In Blackjack, the player chooses whether to draw another card(s), or to stop drawing and make the dealer draw.
Some decisions are better than others. For example, if the player's cards add up to 8 or less, they should draw another card. If their cards add up to 17, then it's a better decision to stand. In between, it gets far more complicated. Rules like splitting, doubling, and surrendering also come into play.
The payout for winning is determined by the casino. Usually, it's 3:2. So if you place a \$100 bet and win, you'll win \$150 and end up with \$250 total. If you lose, you'll lose your \$100 and will end up with \$0.
The payout ratio can vary by casino, however. If the casino paid out 100:1, your odds of winning money over time would be very high. If the casino paid out 1:100, your odds of losing money over time would be very high. The question is, at what payout ratio would there be an even chance of winning and losing money?
More than just the payout ratio determines your overall odds of winning. How many decks are in the shoe? Does the dealer stand or hit soft 17? Can you result aces?
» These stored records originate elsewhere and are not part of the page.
/-- What every lifecycle transition ends (R435); `roll`: a new result session starts. -/
def Dev.lifecycleEnds (d : Dev) (roll : Bool) : Dev := ((d.closeSession 4).closeStreams).endSession roll

/-- First blank owner slot. -/
def Sec.blankSlot (x : Sec) : Option (Fin 2) := (List.finRange 2).find? fun k => x.slots[k] == 0

/-- The body of an OWNERSHIP container (R436): owner key and policy. -/
def readOwnership (b : List Byte) : Option (List Byte × Nat) :=
  if b.length = 104 && zerosAt b 97 3 && zerosAt b 101 3 && decide (fieldAt b 100 1 < 4) then some (slice b 0 97, fieldAt b 100 1) else none

/-- `OWNERSHIP` (R436): the first blank owner slot is programmed and read back, then the OWNED bit. A slot whose programming
fails is void. -/
def execOwnership (fuseOk : Bool) (s : State) : Host.Outcome State Fault Refusal :=
  liveAt s fun d =>
    match d.takeSecurity 0x11 with
    | none => d
    | some (v, d) =>
      match readOwnership v.body with
      | none => d.secVerdict 1 0x11
      | some (pub, policy) =>
        if d.sec.life ≠ .vendor then d.secVerdict 3 0x11
        else if !d.allParked then d.secVerdict 0xC 0x11
        else
          match d.sec.blankSlot with
          | none => d.secVerdict 0xD 0x11
          | some k =>
            if !fuseOk then (d.secVerdict 0xD 0x11).modSec fun x => { x with slots := x.slots.set k 2 }
            else
              let d := (d.secVerdict 0 0x11).modSec fun x =>
                { x with slots := x.slots.set k 1, policy := policy, ownerPub := pub, ownerHash := bytesN 48 (Config.sha384 pub), life := .owned }
              d.lifecycleEnds (!d.sec.drbgFail)

/-- `RETIRE` (R437), its stages in order; where the RETIRED bit cannot be programmed, the module stays as it was with its
secrets erased. -/
def execRetire (fuseOk : Bool) (s : State) : Host.Outcome State Fault Refusal :=
  liveAt s fun d =>
    match d.takeSecurity 0x13 with
    | none => d
    | some (_, d) =>
      if d.sec.life = .blank || d.sec.life = .retired then d.secVerdict 3 0x13
      else if !d.allParked then d.secVerdict 0xC 0x13
      else
        let d := ((d.secVerdict (if fuseOk then 0 else 0xD) 0x13).lifecycleEnds false).zeroise
        d.modSec fun x => { x with slots := Vector.replicate 2 2, ownerPub := [], ownerHash := [],
                                   life := if fuseOk then .retired else x.life }

/-- The body of a STREAM_OPEN (R444), its key unwrapped with the container's header; none for a layout that does not hold. -/
def readStream (head b : List Byte) : Option (Stream × Bool) :=
  let mask := fieldAt b 4 1
  let lo := fieldAt b 8 4
  let hi := fieldAt b 12 4
  if b.length != 176 || fieldAt b 0 4 = 0 || clearBits mask 0x16 != 0 || !zerosAt b 5 3 || !zerosAt b 113 3 || hi < lo || 0x1FFFF < hi then none
  else
    let key := gcmOpen (bytesN 32 (Config.kdf (agree 0 (slice b 16 97)) (label "WRAP") head 32)) (slice b 164 12) []
      (slice b 116 32) (slice b 148 16)
    some ({ id := fieldAt b 0 4, mask := mask, lineLo := lo, lineHi := hi, ctr := 0, key := key.getD [] }, key.isSome)

/-- `STREAM_OPEN` (R444). -/
def execStreamOpen (s : State) : Host.Outcome State Fault Refusal :=
  liveAt s fun d =>
    match d.takeSecurity 0x10 with
    | none => d
    | some (v, d) =>
      match readStream (boxHead v.box) v.body with
      | none => d.secVerdict 1 0x10
      | some (new, opened) =>
        let st := d.sec.streams.toList
        let slot := (st.findIdx? fun x => x.any (·.id == new.id)).orElse (fun _ => st.findIdx? (·.isNone))
        if !opened then d.secVerdict 9 0x10
        else
          match slot with
          | none => d.secVerdict 0xE 0x10
          | some k => (d.secVerdict 0 0x10).modSec fun x =>
              { x with streams := Vector.ofFn fun i => if i.val = k then some new else x.streams[i] }
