/-- A request for one object, from a source. -/
def Dev.request (d : Dev) (source rank cyc : Nat) (sealedBy : Bool) (idx sub len v : Nat) : Dev :=
  let code := d.receipt false sealedBy idx sub len v
  if code ≠ 0 then d.refuseFrom source (idx * 256 + sub) code
  else d.queueWrite cyc rank source sealedBy false (.one idx sub len v)

/-- A request for every entry of an index. -/
def Dev.requestWhole (d : Dev) (source rank cyc : Nat) (idx : Nat) (vals : List Nat) : Dev :=
  let code := d.receiptWhole false idx vals
  if code ≠ 0 then d.refuseFrom source (idx * 256) code
  else d.queueWrite cyc rank source false false (.whole idx vals)

/-- A read marks what it has taken: entries of the FIFO, while EtherCAT exports it (R203), and entries of the logs
(R505, R507). -/
def Dev.readMark (d : Dev) (shown : Dev) (obj : Nat) : Dev :=
  if obj = Obj.FIFO_DATA then
    (if shown.reg Obj.EXPORT_LINK = 1 || d.reg Obj.EXPORT_LINK = 1 then d
     else d.modFifo fun f => { f with readCnt := max f.readCnt (min 16 shown.fifo.entries.length) })
  else if obj = Obj.FLOG_DATA then
    let es := (shown.flt.log.filter fun e => decide (shown.reg Obj.FLOG_SEL ≤ e.seq)).take 32
    { d with flt := { d.flt with readUpto := es.foldl (fun m e => max m (e.seq + 1)) d.flt.readUpto } }
  else if obj = Obj.VLOG_DATA then
    let es := (shown.flt.viol.filter fun e => decide (shown.reg Obj.VLOG_SEL ≤ e.seq)).take 32
    { d with flt := { d.flt with violRead := es.foldl (fun m e => max m (e.seq + 1)) d.flt.violRead } }
  else d

/-- A read is answered with values of one commit, or refused (R379). -/
def Dev.answerRead (d : Dev) (shown : Dev) (source obj : Nat) (r : Except Nat (List Byte)) : Dev :=
  match r with
  | .error code => d.refuseFrom source obj code
  | .ok l =>
    let d := d.served.readMark shown obj
    d.modDict fun x => { x with data := l, answer := leNat l }

/-- The module is done with the descriptor at the head of OBJ (R416). -/
def Dev.objAnswer (d : Dev) : Dev :=
  let q := d.pcie.obj
  if q.runs && decide (0 < q.waiting) then
    let r := q.take
    let d := { d with pcie := { d.pcie with obj := r.1 } }
    if r.2 then d.raiseIrq 1 else d
  else d

/-- A window write or a descriptor's write is refused, or has acted (R413, R416). -/
def Dev.bulkDone (d : Dev) (source code : Nat) : Dev :=
  if source = 5 then
    (if code ≠ 0 then { d with pcie := { d.pcie with winStatus := code, winRefused := bump 32 d.pcie.winRefused } }
     else { d with pcie := { d.pcie with winDone := bump 32 d.pcie.winDone } })
  else if source = 7 then d.objAnswer
  else d

end Sys2Proof.Machine
end

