/-- R287, R288: each of these instructions writes its value of Table 10-4 to its destination register (X0 discards it),
saturated to 48 bits where the table says sat48 and wrapped for ADDW, sets SAT where it limited, and changes nothing
else. -/
def Obligations.EngineArithmetic : Prop :=
  ∀ (s : State) (n : ChanId) (k : Fin 8) (d a b : Idx16) (imm : BitVec 14), s.engReady n k 1 →
    let x := (s.dev.engine n k).x
    let sat := fun (c : Instr) (v : Int) => EngineWrites s c n k 1 d (satInt 48 v) (decide (satInt 48 v ≠ v))
    let raw := fun (c : Instr) (v : Int) => EngineWrites s c n k 1 d v false
    sat (.add n k d a b) (x a + x b) ∧ sat (.sub n k d a b) (x a - x b) ∧ sat (.addi n k d a imm) (x a + imm.toInt) ∧
    sat (.engNeg n k d a) (-x a) ∧ sat (.engAbs n k d a) (x a).natAbs ∧ raw (.addw n k d a b) (x a + x b) ∧
    raw (.engMin n k d a b) (min (x a) (x b)) ∧ raw (.engMax n k d a b) (max (x a) (x b))

/-- R288, R289: each of these instructions writes its value of Table 10-4, over the operand ranges the table admits, and
changes nothing else; SHL and SAT set the SAT mark where they limited. -/
def Obligations.EngineBitsAndFields : Prop :=
  ∀ (s : State) (n : ChanId) (k : Fin 8) (d a b c : Idx16) (count msb lsb width : BitVec 6) (mode : BitVec 2)
    (zero signed : Bool), s.engReady n k 1 → count.toNat ≤ 47 → lsb.toNat ≤ msb.toNat → msb.toNat ≤ 47 →
    2 ≤ width.toNat → width.toNat ≤ 48 →
    let x := (s.dev.engine n k).x
    let w := fun (i : Idx16) => BitVec.ofInt 48 (x i)
    let fld := msb.toNat + 1 - lsb.toNat
    let bits := unsignedOf 48 (x a) / 2 ^ lsb.toNat % 2 ^ fld
    let raw := fun (c : Instr) (v : Int) => EngineWrites s c n k 1 d v false
    raw (.engAnd n k d a b) (w a &&& w b).toInt ∧ raw (.engOr n k d a b) (w a ||| w b).toInt ∧
    raw (.engXor n k d a b) (w a ^^^ w b).toInt ∧
    EngineWrites s (.shl n k d a count) n k 1 d (satInt 48 (x a * 2 ^ count.toNat))
      (decide (satInt 48 (x a * 2 ^ count.toNat) ≠ x a * 2 ^ count.toNat)) ∧
    raw (.shr n k d a mode count) (shiftRound mode.toNat (x a) count.toNat) ∧
    EngineWrites s (.engSat n k d a width) n k 1 d (satInt width.toNat (x a)) (decide (satInt width.toNat (x a) ≠ x a)) ∧
    raw (.engClamp n k d a b c) (min (max (x a) (x b)) (x c)) ∧
    raw (.sels n k d a b c zero) (if x a < 0 ∨ (zero = true ∧ x a = 0) then x b else x c) ∧
    raw (.ext n k d a signed msb lsb) (if signed then signedOf fld bits else bits) ∧
    raw (.ins n k d a msb lsb) (unsignedOf 48 (x d) - unsignedOf 48 (x d) / 2 ^ lsb.toNat % 2 ^ fld * 2 ^ lsb.toNat +
      unsignedOf fld (x a) * 2 ^ lsb.toNat : Nat)

/-- R288, R289: loads of constants, moves, scratchpad loads from an address the slot may read, port reads and table reads
write their register in their number of cycles and change nothing else. -/
def Obligations.EngineMovesTablesAndPorts : Prop :=
  ∀ (s : State) (n : ChanId) (k : Fin 8) (d a b : Idx16) (imm : BitVec 14) (region : BitVec 2) (offset : BitVec 12)
    (port : BitVec 8) (sh : BitVec 4) (base : BitVec 10) (count : BitVec 9) (addr : Nat) (v : Int),
    let x := (s.dev.engine n k).x
    (s.engReady n k 1 → EngineWrites s (.ldi n k d imm) n k 1 d imm.toInt false ∧
      EngineWrites s (.ldh n k d a imm) n k 1 d ((BitVec.ofInt 48 (x a) <<< 14) ||| imm.zeroExtend 48).toInt false ∧
      EngineWrites s (.mov n k d a) n k 1 d (x a) false) ∧
    (s.engReady n k (count.toNat + 1) → EngineWrites s (.nop n k count) n k (count.toNat + 1) 0 0 false) ∧
    (s.engReady n k 2 → scrAddress n k region.toNat offset.toNat (b.val == 0) false false (x b) = some addr →
      EngineWrites s (.ld n k d b region offset) n k 2 d (scrVal (s.dev.scrAt (stallOf n) addr (s.dev.engine n k).cyc)) false) ∧
    (s.engReady n k 1 → s.shown.inPort s.dev n port.toNat = some v → EngineWrites s (.engIn n k d port) n k 1 d v false) ∧
    (s.engReady n k 3 → EngineWrites s (.lut n k d a sh base) n k 3 d
      (s.dev.table (stallOf n) (base.toNat + lutIndex (x a) sh.toNat base.toNat)) false) ∧
    (s.engReady n k 5 → EngineWrites s (.luti n k d a sh base) n k 5 d
      (s.dev.lutInterp (stallOf n) (x a) sh.toNat base.toNat) false)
Will you get even money on a blackjack after a split? etc...
Assuming the following: blackjack pays 3:2, dealer stands on a soft 17, an infinite deck, the player may double after a split, split up to three times except for aces, and draw only one card to split aces, it can be shown that the player's expectation is $-0.511734\%$.
Variations from the above assumptions will produce variations in the payout. I have seen calculations for games where blackjack only pays 6:5 and produces an expectation of about $-1.9\%$.
Based on this, I would imagine that only a slightly higher ratio would get you over the top. If you ever come across a game like this, there are probably other measures in place that prohibit a positive expectation.